The TSP modeling technique employed by geo-navigation specialists is used to determine the relative position of the logging sensor —typically a gamma ray detector housed within the LWD system—in the subsurface by using log correlation techniques within specialised software that also provides the expert geo-navigator with a means to swiftly determine apparent formation dip angle. Using these data (TSP and apparent dip), targeting decisions and recommended borehole course corrections may then be made; these steps are collectively known as geosteering.

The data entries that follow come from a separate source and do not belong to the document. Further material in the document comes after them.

/-- R191 to R197: a frame without an error changes nothing but SWEEP's maximum; one with at most 2 errors in each interleave is counted, noted in LAST and queued
for repair; a repair takes the oldest frame; one that needs a golden copy counts it, and without it the frame is
uncorrectable: its field is STUCK and marked in UNCFG, or FREEZE; the golden scan goes frame by frame and queues a frame that
differs under a clean code. The model's readings and choices: log entries 8, 53, 82. -/
def Obligations.SensingAndRepair : Prop :=
  ∀ s : State,
    (∀ (code : Fin 32) (frame : Fin 3584) errs ns cyc, s.senses code = false ∨ framesOf code ≤ frame.val →
      exec (.sense code frame errs ns cyc) s = .next s) ∧
    (∀ (code : Fin 32) (frame : Fin 3584) (errs : FrameErrors) ns cyc, s.senses code = true → frame.val < framesOf code →
      ((∀ i < 6, errs.ilv i = 0) → exec (.sense code frame errs ns cyc) s = .next (s.peak F.SCR_SWEEP_MAXNS ns)) ∧
      ((∀ i < 6, errs.ilv i ≤ 2) → (∃ i < 6, errs.ilv i ≠ 0) → (∀ r ∈ s.cfg.repairs, r.field ≠ code.val ∨ r.frame ≠ frame.val) →
        s.cfg.repairs.length < 16 → ∃ t ilv, exec (.sense code frame errs ns cyc) s = .next t ∧
          (∀ i < 6, ilv.getLsbD i = decide (errs.ilv i ≠ 0)) ∧ t.cfg.repairs = s.cfg.repairs ++ [⟨code, frame, ilv, false, false⟩] ∧
          t.get F.SCR_CNT_CORR = satAdd F.SCR_CNT_CORR.w (s.get F.SCR_CNT_CORR) 1 ∧ t.get F.SCR_LAST_KIND = 1 ∧
          t.get F.SCR_LAST_FIELD = code ∧ t.get F.SCR_LAST_FRAME = frame ∧ t.images = s.images)) ∧
    (∀ r rest, s.repairs = true → s.cfg.repairs = r :: rest → r.esc = false → ∀ checks,
      let u : State := { s with cfg := { s.cfg with repairs := rest } }
      let g := if s.is F.SCR_CTL_GOLDEN && s.goldenHas r.field then u.goldenFrame r.field r.frame checks else (u, none)
      (r.golden = false → exec (.repair checks []) s = .next u) ∧
      (∀ ws, r.golden = true → g.2 = some ws → ∃ t, exec (.repair checks []) s = .next t ∧
        t.images = (g.1.setFrame r.field r.frame ws).images ∧ t.cfg = u.cfg ∧
        t.get F.SCR_CNT_GOLD = satAdd F.SCR_CNT_GOLD.w (s.get F.SCR_CNT_GOLD) 1) ∧
      (r.golden = true → g.2 = none → r.field < 24 → s.is F.SCR_CTL_UNCPOL = false → ∃ t, exec (.repair checks []) s = .next t ∧
        (t.fld r.field).phase = .stuck ∧ t.is ⟨R.SCR_UNCFG, r.field, 1⟩ = true ∧
        t.get F.SCR_CNT_UNC = satAdd F.SCR_CNT_UNC.w (s.get F.SCR_CNT_UNC) 1) ∧
      (r.golden = true → g.2 = none → s.is F.SCR_CTL_UNCPOL = true → s.mode.ov.safeHold = false →
        ∃ t, exec (.repair checks []) s = .next t ∧ t.mode.ov.freeze = true)) ∧
    (∀ p, s.repairs = true → s.is F.SCR_CTL_SCANEN = true → s.scanNext = some p → ∀ errs checks cyc,
      let u : State := { s with cfg := { s.cfg with scanAt := p + 1 } }
      let g := u.goldenFrame (p / 4096) (p % 4096) checks
      let r := g.1.frameCheck errs
      let differs := ∃ ws, g.2 = some ws ∧ r.1 = .clean ∧ ws ≠ errs.on (s.frameWords (p / 4096) (p % 4096))
      (s.senses (p / 4096) = false → exec (.goldenScan errs checks cyc) s = .next u) ∧
      (s.senses (p / 4096) = true → ¬ differs → exec (.goldenScan errs checks cyc) s = .next r.2.2 ∧ State.EngineWork u r.2.2) ∧
      (s.senses (p / 4096) = true → differs → s.cfg.repairs.length < 16 →
        (∀ r ∈ s.cfg.repairs, r.field ≠ p / 4096 ∨ r.frame ≠ p % 4096) → ∃ t, exec (.goldenScan errs checks cyc) s = .next t ∧
          t.cfg.repairs = s.cfg.repairs ++ [⟨p / 4096, p % 4096, 0, true, false⟩] ∧ t.is F.SCR_LAST_ESC = true ∧
          t.get F.SCR_CNT2_ESCAPE = satAdd F.SCR_CNT2_ESCAPE.w (s.get F.SCR_CNT2_ESCAPE) 1))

Still, these geo-navigation data measurements (both petrophysical and positional) as noted earlier are critical for relating TSP back to the earth’s geo-model for making sound, timely geosteering decisions and keeping the horizontal path in the optimal, targeted production zone. Of course sound industry geosteering best practices, including recommended targeting methodology, consider the many tradeoffs so as to not unnecessarily “chase” formation changes and avoiding the creation of new, potentially serious, drilling and completion problems as a consequence of an undulating and porpoising wellbore.

Recommended targeting best practice

The recommended methodology is “vector-based” targeting. This technique uses TSP modeling results along with the resulting apparent dip calculations relative to current drilling inclination.

Very simply, the current TSP and apparent dip angles are compared with the drilling orientation to determine an optimal target vector. The result is a “zero vertical section” (VS0) position at a specific TVD location with a desired new inclination angle for use by the DD. This gradual change will occur over whatever course length is required to softly “land” on the prescribed VS0 at a given true vertical depth (TVDy1) with the prescribed vector line angle (inclination1).

Subsequently, as needed, the target vector can then be easily updated as needed. Again, over time, the DD will again bring the well path onto a new “landing vector” and well trajectory.

Right tools for the job

As is certainly the case for conventional resource developments, not every unconventional resource play is the same. Every play has its own challenges and inherent risk due to so many variables. Geologic risk may be due to sparse data and little well control. Geologic complexities that need to be considered are regional, local and even well-specific structure, faulting and the potential for changes in facies and other formation unconformities. And there are so many more challenges created by insufficient and unavailable data to further understand the uniqueness of each unconventional resource play.

And over time these elements can change in importance as play delineation provides new geologic and reservoir insight and other new data that is brought to bear to provide a better understanding of the resource in place and evolving best practices that may become available.

Ultimately, this new knowledge can be leveraged for attaining optimal economic and key corporate objectives for each of the stakeholders. As such, the technology deployed at the start of a project could (should?) be different as the play evolves. Be sure to deploy solutions that can be scaled up or down as new challenges arise or are met with new information and technology is put into play.

And very importantly is your asset team’s organisation itself. The group should operate like a well-oiled machine that is in-sync with each other’s goals at all times. This is especially true “after hours,” on nights and weekends, when problems seem most likely to come up. A clear definition of what are appropriate responses to a given situation during planning and execution of a program that meets each of the most important criteria of each discipline in the lineup should include your service companies, as well as the reservoir and production team members.

Be sure to scale your services solutions and your asset team’s skills to meet the demands and complexity of each project.